Of course, cigarettes kill. But cannabis cures. And thus — smoking cannabis is meditative.

Everything about it is a ritual, from choosing the flower to grinding it, to rolling it up. It’s a tradition. It’s something to be proud of.

Since we’re all forced into this universal health-care con together, it’s unsurprising the war on tobacco has gone unchallenged. Your unhealthy choices cost me as a taxpayer. Therefore, the state should direct your habits to produce healthier outcomes.

Gross.

The assault on private property in the name of the drug war needs to stop. Overruling private property owners based on “conflicts” that don’t involve actual victims is morally repugnant and dangerous to liberty.

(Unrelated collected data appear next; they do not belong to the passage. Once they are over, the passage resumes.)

/-- Merge one line of the buffers, for a sequencer of core `c`, whose own copies go: a line that is not mapped is left, and one that a link
loses raises LINK; poison goes into the sum (R206, R304, R319). -/
def State.mergeGradLine (s : State) (c q order p goff : Nat) (rm : RM) (line : Nat) : State × Flags :=
  match s.gradPlace p goff line 0 with
  | none => (s, 0)
  | some m =>
    let slots := (s.trestle.gradSlots p).filterMap (s.gradPlace p goff line)
    if (m :: slots).any (s.cut (s.slotDie p 0)) then (s.modSeq c q fun x => x.addPending .link, 0)
    else
      let word := fun (pa i : Nat) => BitVec.ofNat 32 (field (s.readMem pa 256) (4 * i) 4)
      let rs := (List.range 64).map fun i => sumGrads rm (word m i) (slots.map fun pa => word pa i)
      let bad := s.badSectors (m :: slots)
      let bs := (rs.map fun r => (natBytes 4 r.1.toNat).map some).flatten
      let t := (s.mergeDrop c m bs).noteStore c q order m bs
      ({ t with poison := bad.foldl (fun z k => mapInsert (m / 32 + k) true z) t.poison }, rs.foldl (fun f r => f ||| r.2) 0)

/-! ### Registers (R295) -/

/-- STATE and REDIR of a slot as the table holds them when Trestle is enabled; a slot that becomes absent so drops its
lines (R296, R305). -/
def State.loadSlot (s : State) (p sl : Nat) : State :=
  match s.trestleRead (s.trestle.recordVa p sl) 16 with
  | some b =>
    let st := SlotState.ofCode (field b 7 1)
    let s := if st = .absent && s.trestle.stateOf p sl ≠ .absent then s.dropSlot p sl else s
    s.modTrestle fun t => t.setSlot p sl { t.slot p sl with state := st, redir := field b 9 1 % 4 }
  | none => s

def State.loadSlots (s : State) : State :=
  (List.range 262144).foldl (fun s k => if k % 4 = 0 then s else s.loadSlot (k / 4) (k % 4)) s

/-- TCFG (R295). -/
def State.writeTcfg (s : State) (v : Word) : State :=
  let was := s.trestle.en
  let w := bits v.toNat 6 2
  let s := s.modTrestle fun t =>
    { t with en := v.getLsbD 0, tune := v.getLsbD 1, win := if 16 ≤ w && w ≤ 28 then w else t.win, asid := bits v.toNat 31 16 }
  if v.getLsbD 0 && !was then
    (s.loadSlots).modTrestle fun t => { t with windowEnd := s.clock + 2 ^ t.win }
  else s

/-- A field of TRES as a write leaves it (R295). -/
def State.tresField (s : State) (v : Word) (d old : Nat) : Nat :=
  let n := bits v.toNat (4 * d + 3) (4 * d)
  if 8 < n || 14 < n + (s.die d).remways then old else n

/-- TRES: each field is checked against REMWAYS of its die (R295); ways that leave the residency role drop their lines (R305). -/
def State.writeTres (s : State) (v : Word) : State :=
  let s := s.settleUses
  let s := s.modTrestle fun t => { t with res := t.res.mapIdx fun d n => s.tresField v d n }
  (List.range 4).foldl (fun s d => s.dropResidents d fun r => s.trestle.res.getD d 0 ≤ r.way) s

def State.writeTthr (s : State) (v : Word) : State := s.modTrestle fun t => { t with hi := bits v.toNat 31 0, lo := bits v.toNat 63 32 }
/-- TTAB (R295): TBASE as it is written (log entry 143). -/
def State.writeTtab (s : State) (v : Word) : State := s.modTrestle fun t => { t with tbase := bits v.toNat 55 0 }
def State.writeTlog (s : State) (v : Word) : State := s.modTrestle fun t => { t with logbase := bits v.toNat 55 0 }

end Sys2Proof.Machine
end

That’s how cannabis is going to make smoking great again. There’s nothing wrong with smoking cannabis and, with legalization, governments will be forced to allow for vape-lounges and other indoor smoking areas.

Governments will have to craft legislation that no longer considers smokers second-class citizens.

Anti-smoking laws are anti-private property and that should never be allowed for in a free society. Smoking on the property, whether indoor or out, whether tobacco or cannabis, is the decision of the property owner.

Of course, we don’t own land in Canada. The Crown does. We buy certain usage rights we recognize colloquially as property, because, FYI, this isn’t the USA.

Outside the philosophy of “might makes right,” rights are empirical natural rights. And therefore, if an owner of a bowling alley wants his hall filled up with cigar and cigarette smoke, if a landlord is okay with a dispensary and/or coffee shop offering patrons a place to consume cannabis — then there’s no issue.

No harm, no foul.

The federal government should be more concerned with the national defence of the Arctic and ensuring the judicial system remains independent of political interference.

Not the specifics of cannabis legalization.

All they had to do was remove it from the criminal code. But nearly three years later, and here we are still getting criminal records. Still ashamed to smoke openly and without fear.